(MATERIAL FOR THIS EXERCISE begins)
/-- An announced leap second takes effect once its time has come (R288). -/
def leapSecond (s : P1) : P1 :=
  let leap := s.rd (ob 0x5000 0x0E)
  let at0 := s.rd (ob 0x5000 0x0F)
  if leap = 0 || at0 ≤ 0 || (s.ns : Int) < at0 then s
  else
    let v := ofBits 16 (toBits 16 (s.rd (ob 0x5000 0x0C) + leap))
    record 0x0907 (packDetails [(16, v)])
      ((setTime (fun x => { x with navUtc := x.navUtc.map fun _ => v }) s).wrs
        [(ob 0x5000 0x0C, v), (ob 0x5000 0x0E, 0), (ob 0x5000 0x0F, 0)])

/-! ### PTP (R292, R306–R308) -/

/-- The module may be slave (role 1 or 2) or master (role 1 or 3). -/
def ptpSlaveRole (s : P1) : Bool := s.rd (ob 0x5010 1) = 1 || s.rd (ob 0x5010 1) = 2
/-- See `ptpSlaveRole`. -/
def ptpMasterRole (s : P1) : Bool := s.rd (ob 0x5010 1) = 1 || s.rd (ob 0x5010 1) = 3

/-- The port whose master ranks higher, or port A when the two rank equal (R308); FFh none. -/
def slavePort (s : P1) : Nat :=
  let m (p : Fin 2) : Option Announce := match s.time.masters[p] with
    | some a => if a.slave && ptpSlaveRole s then some a else none
    | none => none
  match m 0, m 1 with
  | some a, some b => if b.rank < a.rank then 1 else 0
  | some _, none => 0
  | none, some _ => 1
  | none, none => 0xFF

/-- The master of the slave port. -/
def slaveMaster (s : P1) : Option Announce := s.time.masters.toList.getD (s.rdN (ob 0x5010 0x0D)) none

/-- Port state and slave port follow what the masters announce: IEEE 1588 codes 3 disabled, 4 listening, 6 master, 9 slave.
A change of port makes the state converging (R308). A clockClass above 7 loses PTP (R292). -/
def judgePort (s : P1) : P1 :=
  let old := s.rdN (ob 0x5010 0x0D)
  let new := slavePort s
  let st : Nat := if s.rd (ob 0x5010 1) = 0 then 3 else if new ≠ 0xFF then 9 else if ptpMasterRole s then 6 else 4
  let t := setTime (fun x => { x with ptpLast := if old ≠ new then s.elapsed else x.ptpLast }) (s.wrs [(ob 0x5010 9, st), (ob 0x5010 0x0D, new)])
  let gm : Int := match slaveMaster t with
    | some a => ((a.grandmaster % 2 ^ 64 : Nat) : Int)
    | none => 0
  let u := judgeUtc (t.wr (ob 0x5010 0x0A) gm)
  let v := if old ≠ new && u.time.source = 2 && timeState u = 1 && new ≠ 0xFF then converge u else u
  let lost : Bool := match slaveMaster v with
    | some a => 7 < a.clockClass
    | none => true
  if lost && (v.time.ptpOk || v.time.ptpRun ≠ 0) then loseSource 2 v else v

/-- The index of a port that an Announce or a Sync arrives on. -/
def ptpIdx (p : DpPort) : Fin 2 := match p with
  | .a => 0
  | .b => 1

/-- PTP is received on a port: a role is set, and the port and region PKT work. -/
def ptpHears (p : DpPort) (s : P1) : Bool := s.rd (ob 0x5010 1) ≠ 0 && dpOn (dpIdx p) s && pktOn s

/-- An Announce (R308). -/
def ptpAnnounce (p : DpPort) (a : Announce) (s : P1) : P1 :=
  if !ptpHears p s then s
  else judgePort (setTime (fun x => { x with masters := x.masters.set (ptpIdx p) (some a) }) s)
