-- ==== Sys2Proof/Machine/Sessions.lean ====
section
/-! DEFINITION. Requests of clients (chapter "Object dictionary and sessions", R540–R552, R558; chapter 13, R432–R435, R588):
sessions, AOA operations, DOMAIN segments, CANopen SDO, and the writes that name any object. -/

namespace Sys2Proof.Machine

/-- The key of an index and a subindex; a pair out of their ranges names no object. -/
def keyOf (index sub : Nat) : Nat := if index < 65536 ∧ sub < 256 then ob index sub else 0

/-! ### AOA requests (R433–R435, R588) -/

/-- The code of an interface (R560). -/
def ifaceNo : Iface → Nat
  | .dp => 0
  | .svc0 => 1
  | .svc1 => 2

/-- A response to a request outside an open session. -/
def replyTo (i : Iface) (a : Answer) (s : P1) : P1 := sendResponse (ifaceNo i) a { s with reply := some a }

/-- A request answered "command not valid" and processed no further (R547, R588). -/
def refuseCommand (h : AoaHead) (op index sub : Nat) (s : P1) : P1 :=
  replyTo h.iface ⟨h.session, h.seq, op, index, sub, abCommand, 0, 0, 0, 0, [], false⟩ s

/-- A request of the session has not been answered: its output write waits for its frame (R364). -/
def inProgress (w : Nat) (s : P1) : Bool := s.acks.any fun a => a.sess = w

/-- The session takes a request (R434, R546, R560). -/
def takeRequest (h : AoaHead) (s : P1) : P1 :=
  setSession h.session (fun x => { x with seq := h.seq % 65536, ip := h.ip, port := h.port, iface := ifaceNo h.iface, lastGrain := s.elapsed }) s

/-- The last response is sent again (R434), to where the repeat came from. -/
def repeatLast (h : AoaHead) (a : Answer) (s : P1) : P1 := (replyTo h.iface { a with repeated := true } (takeRequest h s)).inc (ob 0x5900 0x10)

/-- A datagram discarded under R433, R434 or R588 is counted. -/
def countDiscard (s : P1) : P1 := s.inc (ob 0x5900 0x0F)

/-- A request that arrives while P1 resets is lost. A write or mode command in the grain of the reset is owed its abort where its
session survives, else it is recorded (R545, R590); a session that the reset has closed cannot be told from one that was never
open (assumption 97). -/
def aoaInReset (h : AoaHead) (op k : Nat) (x : Val) (s : P1) : P1 :=
  if !(op = 2 || op = 4) || h.session = 0 || 16 < h.session then s
  else match session? h.session s with
  | some y => if h.seq % 65536 = (y.seq + 1) % 65536 then discardWrite h.session k x (takeRequest h s) else s
  | none => discardWrite h.session k x s

/-- A request that its interface receives enters its receive queue: on a service port Q(33 + 2s) (R431); on the DP pair its frame has
been classified to Q11 (R427). None where the queue is full. -/
def admitAoa (i : Iface) (s : P1) : Option P1 :=
  match i with
  | .dp => some s
  | .svc0 => if serviceRoom 0 s then some (serviceTake 0 s) else none
  | .svc1 => if serviceRoom 1 s then some (serviceTake 1 s) else none

/-- A request that SUP takes from its receive queue: accepted, repeated, or discarded (R434). -/
def aoaServed (h : AoaHead) (op index sub : Nat) (f : State → State) (s : State) : State :=
  if h.session = 0 then { s with p1 := refuseCommand h op index sub s.p1 }
  else match (if h.session ≤ 16 then session? h.session s.p1 else none) with
  | none => { s with p1 := countDiscard (refuseCommand h op index sub s.p1) }
  | some x =>
    if h.seq % 65536 = (x.seq + 1) % 65536 && !inProgress x.no s.p1 then f { s with p1 := takeRequest h s.p1 }
    else if h.seq % 65536 = x.seq then
      if inProgress x.no s.p1 then s
      else match x.last with
      | some a => { s with p1 := repeatLast h a s.p1 }
      | none => { s with p1 := countDiscard s.p1 }
    else { s with p1 := countDiscard s.p1 }

/-- A request of a session, with the value that it writes. A full receive queue refuses it and counts (R50, R427). -/
def aoaFrom (h : AoaHead) (op index sub : Nat) (x : Val) (f : State → State) (s : State) : State :=
  if !s.p1.serves then { s with p1 := aoaInReset h op (keyOf index sub) x s.p1 }
  else if !ifaceUp h.iface s.p1 then s
  else match admitAoa h.iface s.p1 with
  | some p => aoaServed h op index sub f { s with p1 := p }
  | none => { s with p1 := s.p1.inc (ob 0x5900 0x11) }

/-- The sequence of the request that a session has in progress. -/
def seqOf (w : Nat) (s : P1) : Nat := ((session? w s).map (·.seq)).getD 0

/-- An answer of a session with an abort alone. -/
def answerOp (w op k abort : Nat) (s : P1) : P1 :=
  answerWith ⟨w, seqOf w s, op, k / 256, k % 256, abort, 0, 0, 0, 0, [], false⟩ s

/-- An answer of a session with data. -/
def answerOctets (w op k offset total generation : Nat) (b : List Byte) (s : P1) : P1 :=
  answerWith ⟨w, seqOf w s, op, k / 256, k % 256, 0, offset, b.length, total, generation, b, false⟩ s

/-! ### Operations 1, 3 and 5 (R547) -/

/-- A read of an object that is no DOMAIN. -/
def readWhole (w k : Nat) (p : P2) (s : P1) : P1 :=
  if readVerdict k ≠ 0 then answerOp w 1 k (readVerdict k) s
  else if isDomain k then answerOp w 1 k abLength s
  else answerOctets w 1 k 0 0 0 (readOctets w p k s) (afterRead w k s)

/-- A read of a segment of a DOMAIN: at or beyond its content it returns nothing. -/
def readSegment (w k offset length : Nat) (p : P2) (s : P1) : P1 :=
  if readVerdict k ≠ 0 then answerOp w 3 k (readVerdict k) s
  else if !isDomain k then answerOp w 3 k abLength s
  else if length = 0 || 1428 < length then answerOp w 3 k abRange s
  else
    let b := readOctets w p k s
    answerOctets w 3 k offset b.length (s.gen k) ((b.drop offset).take length) (afterRead w k s)

/-- The information of an object: type, access, flags, maximum size. -/
def information (k : Nat) : List Byte :=
  match rowOf k with
  | some r => le 1 r.ty.code ++ le 1 r.acc.code ++ le 1 ((if stored k then 1 else 0) + (if r.ty = .q32 then 2 else 0)) ++ zeros 1
      ++ le 4 (if r.ty.octets then maximumOf k else r.ty.size)
  | none => []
(MATERIAL FOR THIS EXERCISE ends)
Only the last part of the entries above is needed: please copy the line with "abort alone. -/" and each line after it exactly.

=== ANSWER ===
/-- An answer of a session with an abort alone. -/
def answerOp (w op k abort : Nat) (s : P1) : P1 :=
  answerWith ⟨w, seqOf w s, op, k / 256, k % 256, abort, 0, 0, 0, 0, [], false⟩ s

/-- An answer of a session with data. -/
def answerOctets (w op k offset total generation : Nat) (b : List Byte) (s : P1) : P1 :=
  answerWith ⟨w, seqOf w s, op, k / 256, k % 256, 0, offset, b.length, total, generation, b, false⟩ s

/-! ### Operations 1, 3 and 5 (R547) -/

/-- A read of an object that is no DOMAIN. -/
def readWhole (w k : Nat) (p : P2) (s : P1) : P1 :=
  if readVerdict k ≠ 0 then answerOp w 1 k (readVerdict k) s
  else if isDomain k then answerOp w 1 k abLength s
  else answerOctets w 1 k 0 0 0 (readOctets w p k s) (afterRead w k s)

/-- A read of a segment of a DOMAIN: at or beyond its content it returns nothing. -/
def readSegment (w k offset length : Nat) (p : P2) (s : P1) : P1 :=
  if readVerdict k ≠ 0 then answerOp w 3 k (readVerdict k) s
  else if !isDomain k then answerOp w 3 k abLength s
  else if length = 0 || 1428 < length then answerOp w 3 k abRange s
  else
    let b := readOctets w p k s
    answerOctets w 3 k offset b.length (s.gen k) ((b.drop offset).take length) (afterRead w k s)

/-- The information of an object: type, access, flags, maximum size. -/
def information (k : Nat) : List Byte :=
  match rowOf k with
  | some r => le 1 r.ty.code ++ le 1 r.acc.code ++ le 1 ((if stored k then 1 else 0) + (if r.ty = .q32 then 2 else 0)) ++ zeros 1
      ++ le 4 (if r.ty.octets then maximumOf k else r.ty.size)
  | none => []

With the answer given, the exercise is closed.